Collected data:
::::::

/-- The share of a payment becomes UNPAID, and the other payments stay: the law of the shares stays. -/
theorem Plan.SharesLaw.giveBack {pl : Plan} {payments payments' : List Payment} {n : Nat}
    (hl : pl.SharesLaw payments) (hps : ∀ p ∈ payments, p.paySeq ≠ n → p ∈ payments') :
    (pl.withShareOf n .unpaid).SharesLaw payments' := by
  obtain ⟨hb, hn, ha⟩ := hl
  refine ⟨fun sh hsh => ?_, ?_, ?_⟩
  · obtain ⟨sh, hmem, rfl⟩ := List.mem_map.mp hsh
    split
    · trivial
    · rename_i hne
      exact (hb sh hmem).mono fun p hp e => hps p hp fun e' => hne (e' ▸ e)
  · refine hn.sublist ?_
    simp only [Plan.withShareOf]
    generalize pl.shares = l
    induction l with
    | nil => exact .refl _
    | cons sh l ih =>
      rw [List.map_cons]
      split
      · rename_i h
        rw [List.filterMap_cons_some h]
        exact ih.trans (List.sublist_cons_self ..)
      · cases h : sh.paySeq? with
        | none => rw [List.filterMap_cons_none h, List.filterMap_cons_none h]; exact ih
        | some m => rw [List.filterMap_cons_some h, List.filterMap_cons_some h]; exact ih.cons_cons m
  · rw [Plan.withShareOf_amounts, Plan.withShareOf_length]; exact ha

/-- The HELD share of a settled payment becomes PAID, the other payments stay: the law of the shares
stays. -/
theorem Plan.SharesLaw.pay {pl : Plan} {payments payments' : List Payment} {p q : Payment}
    {info : SettledInfo} (hl : pl.SharesLaw payments) (hn : (payments.map Payment.paySeq).Nodup)
    (hp : p ∈ payments) (hpend : p.state = .pending) (hq : q ∈ payments')
    (hseq : q.paySeq = p.paySeq) (hkind : q.kind = p.kind) (hset : q.state = .settled info)
    (hsum : q.amount + info.shortfall = p.amount)
    (hps : ∀ r ∈ payments, r.paySeq ≠ p.paySeq → r ∈ payments') :
    (pl.withShareOf p.paySeq (.paid p.paySeq)).SharesLaw payments' := by
  obtain ⟨hb, hnd, ha⟩ := hl
  refine ⟨fun sh hsh => ?_, ?_, ?_⟩
  · obtain ⟨sh, hmem, rfl⟩ := List.mem_map.mp hsh
    split
    · rename_i hnamed
      obtain ⟨⟨j, hj⟩, ⟨-, ham⟩ | ⟨i', hst, -⟩⟩ := (hb sh hmem).of_named hn hp hnamed
      · exact ⟨q, hq, info, hseq, ⟨j, hkind.trans hj⟩, hset, hsum.trans ham⟩
      · rw [hpend] at hst; cases hst
    · rename_i hne
      exact (hb sh hmem).mono fun r hr e => hps r hr fun e' => hne (e' ▸ e)
  · suffices h : (pl.withShareOf p.paySeq (.paid p.paySeq)).shares.filterMap Share.paySeq?
        = pl.shares.filterMap Share.paySeq? by rwa [h]
    rw [Plan.withShareOf, List.filterMap_map]
    refine List.filterMap_congr fun sh _ => ?_
    rw [Function.comp_apply]
    split
    · rename_i h; rw [h]; rfl
    · rfl
  · rw [Plan.withShareOf_amounts, Plan.withShareOf_length]; exact ha

/-- Modifying an element in a way that a figure does not see leaves the figures. -/
theorem modify_map {α β : Type} (f : α → β) (g : α → α) (h : ∀ a, f (g a) = f a) (l : List α) (j : Nat) :
    (l.modify j g).map f = l.map f := by
  induction l generalizing j with
  | nil => simp
  | cons x l ih => cases j <;> simp [h, ih]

::::::

Every record above must appear again in the answer, unchanged.

/-- The share of a payment becomes UNPAID, and the other payments stay: the law of the shares stays. -/
theorem Plan.SharesLaw.giveBack {pl : Plan} {payments payments' : List Payment} {n : Nat}
    (hl : pl.SharesLaw payments) (hps : ∀ p ∈ payments, p.paySeq ≠ n → p ∈ payments') :
    (pl.withShareOf n .unpaid).SharesLaw payments' := by
  obtain ⟨hb, hn, ha⟩ := hl
  refine ⟨fun sh hsh => ?_, ?_, ?_⟩
  · obtain ⟨sh, hmem, rfl⟩ := List.mem_map.mp hsh
    split
    · trivial
    · rename_i hne
      exact (hb sh hmem).mono fun p hp e => hps p hp fun e' => hne (e' ▸ e)
  · refine hn.sublist ?_
    simp only [Plan.withShareOf]
    generalize pl.shares = l
    induction l with
    | nil => exact .refl _
    | cons sh l ih =>
      rw [List.map_cons]
      split
      · rename_i h
        rw [List.filterMap_cons_some h]
        exact ih.trans (List.sublist_cons_self ..)
      · cases h : sh.paySeq? with
        | none => rw [List.filterMap_cons_none h, List.filterMap_cons_none h]; exact ih
        | some m => rw [List.filterMap_cons_some h, List.filterMap_cons_some h]; exact ih.cons_cons m
  · rw [Plan.withShareOf_amounts, Plan.withShareOf_length]; exact ha

/-- The HELD share of a settled payment becomes PAID, the other payments stay: the law of the shares
stays. -/
theorem Plan.SharesLaw.pay {pl : Plan} {payments payments' : List Payment} {p q : Payment}
    {info : SettledInfo} (hl : pl.SharesLaw payments) (hn : (payments.map Payment.paySeq).Nodup)
    (hp : p ∈ payments) (hpend : p.state = .pending) (hq : q ∈ payments')
    (hseq : q.paySeq = p.paySeq) (hkind : q.kind = p.kind) (hset : q.state = .settled info)
    (hsum : q.amount + info.shortfall = p.amount)
    (hps : ∀ r ∈ payments, r.paySeq ≠ p.paySeq → r ∈ payments') :
    (pl.withShareOf p.paySeq (.paid p.paySeq)).SharesLaw payments' := by
  obtain ⟨hb, hnd, ha⟩ := hl
  refine ⟨fun sh hsh => ?_, ?_, ?_⟩
  · obtain ⟨sh, hmem, rfl⟩ := List.mem_map.mp hsh
    split
    · rename_i hnamed
      obtain ⟨⟨j, hj⟩, ⟨-, ham⟩ | ⟨i', hst, -⟩⟩ := (hb sh hmem).of_named hn hp hnamed
      · exact ⟨q, hq, info, hseq, ⟨j, hkind.trans hj⟩, hset, hsum.trans ham⟩
      · rw [hpend] at hst; cases hst
    · rename_i hne
      exact (hb sh hmem).mono fun r hr e => hps r hr fun e' => hne (e' ▸ e)
  · suffices h : (pl.withShareOf p.paySeq (.paid p.paySeq)).shares.filterMap Share.paySeq?
        = pl.shares.filterMap Share.paySeq? by rwa [h]
    rw [Plan.withShareOf, List.filterMap_map]
    refine List.filterMap_congr fun sh _ => ?_
    rw [Function.comp_apply]
    split
    · rename_i h; rw [h]; rfl
    · rfl
  · rw [Plan.withShareOf_amounts, Plan.withShareOf_length]; exact ha

/-- Modifying an element in a way that a figure does not see leaves the figures. -/
theorem modify_map {α β : Type} (f : α → β) (g : α → α) (h : ∀ a, f (g a) = f a) (l : List α) (j : Nat) :
    (l.modify j g).map f = l.map f := by
  induction l generalizing j with
  | nil => simp
  | cons x l ih => cases j <;> simp [h, ih]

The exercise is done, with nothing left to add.